Data for analysis Start Marker
-- ==== Sys2Proof/Machine/Placement.lean ====
section
/-! DEFINITION. The placement of gangs (spec/02 R14, R20 to R32, spec/20 R290, R292, spec/25 R358) and of the states a launch
names (spec/22 R297, spec/23 R333). -/

namespace Sys2Proof.Machine

/-! ## The waves of a gang (R23, R26, R27) -/

/-- The grant of a register request (R27). -/
def grantOf (n : Nat) : Nat := if n ≤ 32 then 32 else (n + 15) / 16 * 16

/-- A wave to be placed: workgroup, WAVE, role, grant and entry. -/
structure WavePlan where
  wg    : Nat
  idx   : Nat
  role  : Role
  grant : Nat
  entry : Nat

/-- A wave of a role put into the lowest workgroup with fewer than 8 (R23). -/
def addWave (g : Nat) (role : Role) (x : Nat × Nat × Nat) (ps : List WavePlan) (_ : Nat) : List WavePlan :=
  let count (i : Nat) : Nat := (ps.filter fun p => p.wg == i).length
  match (List.range g).find? fun i => count i < 8 with
  | some i => ps ++ [{ wg := i, idx := count i, role, grant := grantOf x.2.1, entry := x.1 }]
  | none => ps

/-- The waves of a gang of the kernel. -/
def Header.plan (h : Header) : List WavePlan :=
  if h.roles then
    [(Role.copy, h.copy), (Role.matrix, h.matrix), (Role.vector, h.vector)].foldl
      (fun ps x => (List.range x.2.2.2).foldl (addWave h.g x.1 x.2) ps) []
  else (List.range h.g).flatMap fun i => (List.range h.w).map fun j =>
    { wg := i, idx := j, role := .general, grant := grantOf h.regs, entry := h.entry }

/-! ## Tracks (R21, R26, R31, R32) -/

/-- The wave slots of a track. -/
def trackSlots (t : Nat) : Nat := if isGroomerTrack t then 7 else 8

/-- The waves on a track. -/
def State.trackCount (s : State) (t : Nat) : Nat := (s.waves.filter fun w => w.track == some t && w.live != 0).length

/-- The track of the core that takes a wave: the one with the least registers in use, counting the waves placed so far. -/
def State.pickTrack (s : State) (core grant : Nat) (xs : List (Nat × Nat)) : Option Nat :=
  let here (t : Nat) : List (Nat × Nat) := xs.filter fun x => x.1 == t
  let used (t : Nat) : Nat := s.trackUsed t + ((here t).map (·.2)).sum
  let ok := (List.range 8).map (8 * core + ·) |>.filter fun t =>
    s.trackCount t + (here t).length < trackSlots t && used t + grant ≤ s.trackCap t
  ok.foldl (fun b t => match b with | none => some t | some u => if used t < used u then some t else b) none

/-- Tracks for every wave of a gang of `g` workgroups from core `c` of a cluster, as (track, grant); none where it does not
fit. -/
def State.pickTracks (s : State) (cluster c : Nat) : List WavePlan → List (Nat × Nat) → Option (List (Nat × Nat))
  | [], xs => some xs
  | p :: ps, xs => (s.pickTrack (4 * cluster + c + p.wg) p.grant xs).bind fun t => State.pickTracks s cluster c ps (xs ++ [(t, p.grant)])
Data for analysis End Marker
§ What this task involves:
Output the first line of the entries above and every line after it, exactly as written, ending with the line that contains "request (R27). -/".

§ Result below:
-- ==== Sys2Proof/Machine/Placement.lean ====
section
/-! DEFINITION. The placement of gangs (spec/02 R14, R20 to R32, spec/20 R290, R292, spec/25 R358) and of the states a launch
names (spec/22 R297, spec/23 R333). -/

namespace Sys2Proof.Machine

/-! ## The waves of a gang (R23, R26, R27) -/

/-- The grant of a register request (R27). -/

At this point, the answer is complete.